Machine Learning as Statistical Data Assimilation

TL;DR

This paper establishes a strong analogy between neural network training and statistical data assimilation, offering new insights into optimization, network design, and the theoretical understanding of deep learning through variational methods.

Contribution

It introduces a formal equivalence between ML and data assimilation, proposing a variational annealing approach for optimal network design and analyzing continuous-layer models as boundary value problems.

Findings

Variational annealing aids in finding global minima in ML.

Continuous layers lead to differential equation formulations.

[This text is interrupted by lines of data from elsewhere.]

-- ==== Sys2Proof/Tests/Slice0.lean ====
section
/-! SUPPORT. Tests of the model against the spec's own vectors (95_test_vectors.md) and encodings
(30_encoding.md rule R114), the well-formedness smoke test, and a witness for the hypotheses of each
statement that has some. -/

namespace Sys2Proof.Tests

open Sys2Proof.Machine

/-! ### States of test configuration T1 (95_test_vectors.md section 2) -/

/-- T1's table memory; a cell of value 0 is not listed. -/
def tablesT1 : List Host.Cell :=
  [(1, 10), (2, 20), (3, 30), (4, 40), (5, 50), (6, 60), (7, 70)] ++
    [(8, 1), (9, 2), (10, 3), (11, 4), (12, 5), (13, 6), (14, 7), (15, 8)] ++
    [(16, 0x80), (17, 0x9C), (18, 0xB0), (19, 0xC4), (20, 0xD8), (21, 0xEC), (23, 0x7F)] ++
    [(24, 0xFF), (25, 0xFE), (26, 0xFD), (27, 0xFC), (28, 0xFB), (29, 0xFA), (30, 0xF9), (31, 0xF8)]

/-- A configuration of k, r and A with every address backed, and NTF_T at the biased notes the
vectors use. -/
def config (k r a : Nat) : Config where
  log2Cells := k
  log2Rate := r
  addrBits := a
  mapped := [⟨0, 2 ^ a⟩]
  ntfGiven := [(2#16, 0x00020000#32), (0#16, 0#32), (0xFFFF#16, 0xFFFF0000#32)]

/-- The state after reset with every seed 0, in a configuration of k, r and A, with T1's tables. -/
def zeroed (k r a : Nat) : State :=
  { State.reset with cfg := config k r a, phase := Vector.replicate 7 0#32, tmem := tablesT1 }

/-- T1 with the four tables installed (SETWT 0, 8, 16, 24). -/
def installed : State :=
  { zeroed 3 4 8 with wave1 := 0x00#32, bass1 := 0x08#32, wave2 := 0x10#32, bass2 := 0x18#32 }

/-- The increments of SETFREQ 0x20000 in T1. -/
def stackT1 : Lanes Word := #v[0x10000, 0x8000, 0x4000, 0x2000, 0x1000, 0x800, 0x400]

/-- The set-up of vectors N1 to N4: gain1[0] = gain1[6] = 35. -/
def playing : State := { installed with inc := stackT1, gain1 := #v[35, 0, 0, 0, 0, 0, 35] }

/-- The set-up of vectors H1 to H7: gain1[0] = gain2[0] = 17. -/
def crossfading : State :=
  { installed with
    inc := stackT1
    gain1 := #v[17, 0, 0, 0, 0, 0, 0]
    gain2 := #v[17, 0, 0, 0, 0, 0, 0] }

/-- What a test looks at in the state an outcome leads to. -/
def view {α : Type} (o : Host.Outcome State Fault Refusal) (f : State → α) : Option α :=
  (after o).map f

/-! ### Well-formedness: an ill-formed term for each check (R18, R112) -/

theorem test_cells_above_16_ill_formed : (config 17 4 8).wellFormed = false := by decide

theorem test_rate_above_31_ill_formed : (config 3 32 8).wellFormed = false := by decide

theorem test_no_address_bits_ill_formed : (config 3 4 0).wellFormed = false := by decide

theorem test_address_above_32_ill_formed : (config 3 4 33).wellFormed = false := by decide

theorem test_bounds_well_formed :
    (config 16 31 32).wellFormed = true ∧ (config 0 0 1).wellFormed = true := by decide

theorem test_pointer_operand_ill_formed :
    (Instr.setwt 0#32 0#32 256#32 0#32).wellFormed (config 3 4 8) = false := by decide

/-! ### Decoding, word by word from R101 to R103 and the examples of R114 -/

/-- NEXT: OPC 0x01, RSV 0, IMM16 0. -/
theorem test_decode_next :
    decode .a [0b00000000000000000000000000000001#32] = .command .next [] := by decide

theorem test_decode_peek :
    decode .a [0b00000000000000000000000000000010#32] = .command .peek [] := by decide

theorem test_decode_phmod :
    decode .a [0b00000000000000000000000000000011#32, 0xFFFF0000#32] =
      .command (.phmod (-65536#32)) [] := by decide

theorem test_decode_setwt :
    decode .c [0b00000000000000000000000000010000#32, 0#32, 8#32, 16#32, 24#32] =
      .command (.setwt 0#32 8#32 16#32 24#32) [] := by decide

theorem test_decode_setfreq :
    decode .c [0b00000000000000000000000000010001#32, 0x00020000#32] =
      .command (.setfreq 0x20000#32) [] := by decide

/-- SETNOTE -94: IMM16 0xFFA2, OPC 0x12. -/
theorem test_decode_setnote :
    decode .c [0b11111111101000100000000000010010#32] = .command (.setnote (-94#16)) [] := by
  decide

theorem test_decode_setnotesh :
    decode .c [0b11111111101000100000000000010011#32, 0x000003FF#32] =
      .command (.setnotesh (-94#16) 1023#32) [] := by decide

theorem test_decode_setgains :
    decode .c [0b00000000000000000000000000010100#32, 0x00020001#32, 0x00040003#32, 0x00060005#32,
      0x00200007#32] = .command (.setgains 1 2 3 4 5 6 7 32) [] := by decide

/-- RDREG STATUS: IMM16 0x0030, OPC 0x20. -/
theorem test_decode_rdreg :
    decode .c [0b00000000001100000000000000100000#32] = .command (.rdreg 0x30#16) [] := by decide

/-- Vectors X7 and X8: the lowest code wins. -/
theorem test_cause_priority :
    headerCause .a 0x00000120#32 = some .wrongPort ∧
      headerCause .a 0x00000115#32 = some .badOpcode := by decide

/-- The words of P4 and T7v. -/
theorem test_encode_examples :
    encode (.setwt 16 24 0 8) = [0x10#32, 0x10#32, 0x18#32, 0x00#32, 0x08#32] ∧
      encode (.setnotesh (-94) (-512)) = [0xFFA20013#32, 0xFFFFFE00#32] := by decide

theorem test_table_word_of_setnote :
    decodeTableWord 32 0xFFFF0012 = some (.setnote 0xFFFF#16) := by decide

theorem test_table_word_takes_zero_operands :
    decodeTableWord 32 0x00000014 = some (.setgains 0 0 0 0 0 0 0 0) ∧
      decodeTableWord 32 0x00000000 = none := by decide

/-- R77: byte 0 is bits 7:0. -/
theorem test_byte_view : wordOfBytes 0x78 0x56 0x34 0x12 = 0x12345678#32 := by decide

/-! ### Sample commands -/

/-- N1. -/
theorem test_next_vector_n1 : view (exec .next playing) (fun t => (t.respA, t.phase)) =
    some ([0x60#32], stackT1) := by decide

/-- N4: the phase wraps. -/
theorem test_next_wraps :
    view (exec .next { playing with phase := #v[0xFFFF8000, 0, 0, 0, 0, 0, 0] })
      (fun t => (t.respA, t.phase[0])) = some ([8#32], 0x8000#32) := by decide

/-- M23: the table runs into the next one; no fault. -/
theorem test_peek_out_of_range :
    view (exec .peek { playing with
      wave1 := 0x04#32, phase := #v[0x00050000, 0, 0, 0, 0, 0, 0], gain1 := #v[35, 0, 0, 0, 0, 0, 0] })
      (fun t => (t.respA, t.phase[0])) = some ([17#32], 0x00050000#32) := by decide

/-- P6, M15: the sum wraps to 16 bits. -/
theorem test_peek_sample_wraps :
    view (exec .peek { installed with
      wave1 := 16, bass1 := 16, wave2 := 16, bass2 := 16
      gain1 := Vector.replicate 7 0x80, gain2 := Vector.replicate 7 0x80 }) (·.respA) =
      some [0xFFFFE000#32] := by decide

/-- H1: a negative sum rounds toward minus infinity. -/
theorem test_phmod_vector_h1 :
    view (exec (.phmod 0x4000) crossfading) (fun t => (t.respA, t.phase[0])) =
      some ([0xFFFFFF80#32], 0x10000#32) := by decide

/-- H5: a negative proportion moves the index backward, with wrap. -/
theorem test_phmod_vector_h5 :
    view (exec (.phmod 0xFFFFC000) crossfading) (·.respA) = some [0x345#32] := by decide

/-! ### Setters -/

/-- W2: the low 8 bits of each operand word. -/
theorem test_setwt_low_bits :
    view (exec (.setwt 0x100 0x1FF 0x12345678 0xFFFFFFFF) (zeroed 3 4 8))
      (fun t => (t.pointers, t.status)) = some ([0x00, 0xFF, 0x78, 0xFF], 1#32) := by decide

/-- F1: 440 Hz at N = 256, R = 16384. -/
theorem test_setfreq_440 :
    view (exec (.setfreq 0x01B80000) (zeroed 8 14 8)) (fun t => (t.inc, t.status)) =
      some (#v[0x6E000, 0x37000, 0x1B800, 0xDC00, 0x6E00, 0x3700, 0x1B80], 2#32) := by decide

/-- F5: the multiply branch. -/
theorem test_setfreq_multiply :
    view (exec (.setfreq 0x40000000) (zeroed 8 7 8)) (·.inc) =
      some #v[0x80000000, 0x40000000, 0x20000000, 0x10000000, 0x08000000, 0x04000000,
        0x02000000] := by decide

/-- T1v. -/
theorem test_setnote_minus_94 :
    view (exec (.setnote (-94)) (zeroed 3 4 8)) (·.inc) = some stackT1 := by decide

/-- T3v: the bias wraps below -96. -/
theorem test_setnote_bias_wraps :
    view (exec (.setnote (-97)) (zeroed 3 4 8)) (fun t => t.inc[0]) = some 0x7FFF8000#32 := by
  decide

/-- P3: SETNOTESH -94, -512. -/
theorem test_setnotesh_truncates :
    view (exec (.setnotesh (-94) (-512)) (zeroed 3 4 8)) (·.inc) =
      some #v[0x7FE0, 0x3FF0, 0x1FF8, 0xFFC, 0x7FE, 0x3FF, 0x1FF] := by decide

/-- R192 and the detune table of 95_test_vectors.md section 3.7. -/
theorem test_detune_table :
    detuned 0x00010000 1 = 0x00010040#32 ∧ detuned 0x00010000 (-1) = 0x0000FFC0#32 ∧
      detuned 0xFFFFFFFF 1023 = 0xFFFFFFFE#32 ∧ detuned 0x00010000 (-2046) = 0xFFFF0000#32 ∧
      detuned 0x01B80000 57 = 0x01D08421#32 := by decide

/-- G1: drawbar g0 drives harmonic 6. -/
theorem test_setgains_reversed :
    view (exec (.setgains 1023 0 0 0 0 0 0 0) (zeroed 3 4 8))
      (fun t => (t.gain1, t.gain2, t.status)) =
      some (#v[0, 0, 0, 0, 0, 0, 35], Vector.replicate 7 0, 4#32) := by decide

/-- G11: mix far out of contract. -/
theorem test_setgains_out_of_contract :
    view (exec (.setgains 1023 0 0 0 0 0 0 65535) (zeroed 3 4 8))
      (fun t => (t.gain1[6], t.gain2[6])) = some (72#8, 0xDB#8) := by decide

/-! ### Readback -/

/-- R3v: a negative gain is sign-extended. -/
theorem test_rdreg_gain :
    view (exec (.rdreg 0x16) { zeroed 3 4 8 with gain1 := #v[0, 0, 0, 0, 0, 0, -20] }) (·.respC) =
      some [0xFFFFFFEC#32] := by decide

/-- R2v and R8v: CONFIG of T1, and a reserved number. -/
theorem test_rdreg_config_and_reserved :
    view (exec (.rdreg 0x31) (zeroed 3 4 8)) (·.respC) = some [0x07080403#32] ∧
      view (exec (.rdreg 0xFFFF) (zeroed 3 4 8)) (·.respC) = some [0#32] := by decide

/-! ### Ports, faults and host moves -/

/-- X4 and P5: SETFREQ on port A. -/
theorem test_wrong_port_fault :
    view (step { zeroed 3 4 8 with pendA := [0x11, 0x1], moves := [.serve .a] })
      (fun t => (t.status, t.fhdrA, t.pendA, t.respA)) = some (0x208#32, 0x11#32, [], []) := by
  decide

/-- X11: RSV on RDREG. -/
theorem test_bad_field_fault :
    view (step { zeroed 3 4 8 with pendC := [0x00000120], moves := [.serve .c] })
      (fun t => (t.status, t.fhdrC)) = some (0x3010#32, 0x120#32) := by decide

/-- An instruction placed for the next step runs in it. -/
theorem test_placed_instruction_runs :
    step (State.reset.withFetchWord 32 0x00300020) = exec (.rdreg 0x30) State.reset := by rfl

/-- R81: a host write to an unreferenced cell. -/
theorem test_host_write :
    view (step { installed with moves := [.tableWrite 0x28 5] })
      (fun t => (Memory.read t.tmem 0x28, Memory.read t.tmem 0x0F)) = some (5#8, 8#8) := by decide

/-- R284: a reset in the middle of a packet. -/
theorem test_reset_mid_packet :
    view (step { playing with
      pendC := [0x10, 0], respA := [7], moves := [.reset (Vector.replicate 7 9)] })
      (fun t => (t.pendC, t.respA, t.phase[6], t.gain1[0])) = some ([], [], 9#32, 0#8) := by decide

/-! ### Assembler (R112, R113) -/

theorem test_assemble_sample :
    assembleLine (config 3 4 8) "A: PHMOD -65536".toList = some (.a, .phmod 0xFFFF0000) := by decide

theorem test_assemble_gains :
    assembleLine (config 3 4 8) "SETGAINS 1, 2, 3, 4, 5, 6, 7, 0x20".toList =
      some (.c, .setgains 1 2 3 4 5 6 7 32) := by decide

theorem test_assemble_range :
    assembleLine (config 3 4 8) "SETWT 0, 8, 16, 256".toList = none ∧
      assembleLine (config 3 4 8) "RDREG INC6".toList = some (.c, .rdreg 0x0E) := by decide

theorem test_assemble_pseudo :
    assembleLine (config 3 4 8) "SETHZ 440".toList = some (.c, .setfreq 0x01B80000) ∧
      assembleLine (config 3 4 8) "MUTE".toList = some (.c, .setgains 0 0 0 0 0 0 0 0) := by decide

/-! ### Witnesses: the hypotheses of each statement, met together -/

/-- T1 playing, port A holding a NEXT and port C the first word of a SETWT, with a move to make. -/
def running (m : Move) : State :=
  { playing with pendA := [0x1#32], pendC := [0x10#32], respA := [5#32], moves := [m] }

/-- Port A halted by the word 0x11 (P5). -/
def haltedA (m : Move) : State :=
  { playing with status := 0x208#32, fhdrA := 0x11#32, moves := [m] }

theorem witness_ResetEventRestoresInstance :
    (running (.reset stackT1)).cfg.wellFormed = true ∧
      (running (.reset stackT1)).moves = .reset stackT1 :: [] := by decide

theorem witness_EveryStepKeepsInvariant :
    (running (.serve .a)).Inv ∧ ∃ t, step (running (.serve .a)) = .next t := by
  refine ⟨⟨by unfold State.OctaveStack; decide, by decide, fun p hp => (by cases hp), by decide,
    by decide, by decide, fun p => ⟨?_, ?_⟩⟩, _, rfl⟩
  · intro _; cases p <;> decide
  · intro h; cases p <;> exact absurd h (by decide)

/-- The invariant's clause on a halted port is met too. -/
theorem witness_EveryStepKeepsInvariant_halted : (haltedA (.serve .a)).FaultRecordOf .a :=
  ⟨fun h => absurd h (by decide), fun _ => ⟨rfl, .wrongPort, by decide, by decide⟩⟩

theorem witness_OctaveStackOnEveryRun :
    ∃ t, Sys2Proof.core.run 1 ((running (.serve .a)).resetInstance stackT1) = .next t := ⟨_, rfl⟩

theorem witness_SampleCommandsTouchNoSetting :
    Instr.next.opcode.port = .a ∧ Instr.peek.opcode.port = .a ∧
      (Instr.phmod 1).opcode.port = .a := by decide

theorem witness_WholeCyclePhmodIsNext : (zeroed 16 4 8).cfg.wellFormed = true := by decide

theorem witness_AdvanceLaw :
    ∀ i ∈ [Instr.next, .peek, .phmod 7, .rdreg 1, .setgains 1 1 1 1 1 1 1 1, .setwt 0 0 0 0],
      i.setsFrequency = false := by decide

Back propagation is interpreted via Hamiltonian mechanics.

Abstract

We identify a strong equivalence between neural network based machine learning (ML) methods and the formulation of statistical data assimilation (DA), known to be a problem in statistical physics. DA, as used widely in physical and biological sciences, systematically transfers information in observations to a model of the processes producing the observations. The correspondence is that layer label in the ML setting is the analog of time in the data assimilation setting. Utilizing aspects of this equivalence we discuss how to establish the global minimum of the cost functions in the ML context, using a variational annealing method from DA. This provides a design method for optimal networks for ML applications and may serve as the basis for understanding the success of "deep learning". Results from an ML example are presented. When the layer label is taken to be continuous, the Euler-Lagrange equation for the ML optimization problem is an ordinary differential equation, and we see that the problem being solved is a two point boundary value problem. The use of continuous layers is denoted "deepest learning". The Hamiltonian version provides a direct rationale for back propagation as a solution method for the canonical momentum; however, it suggests other solution methods are to be preferred.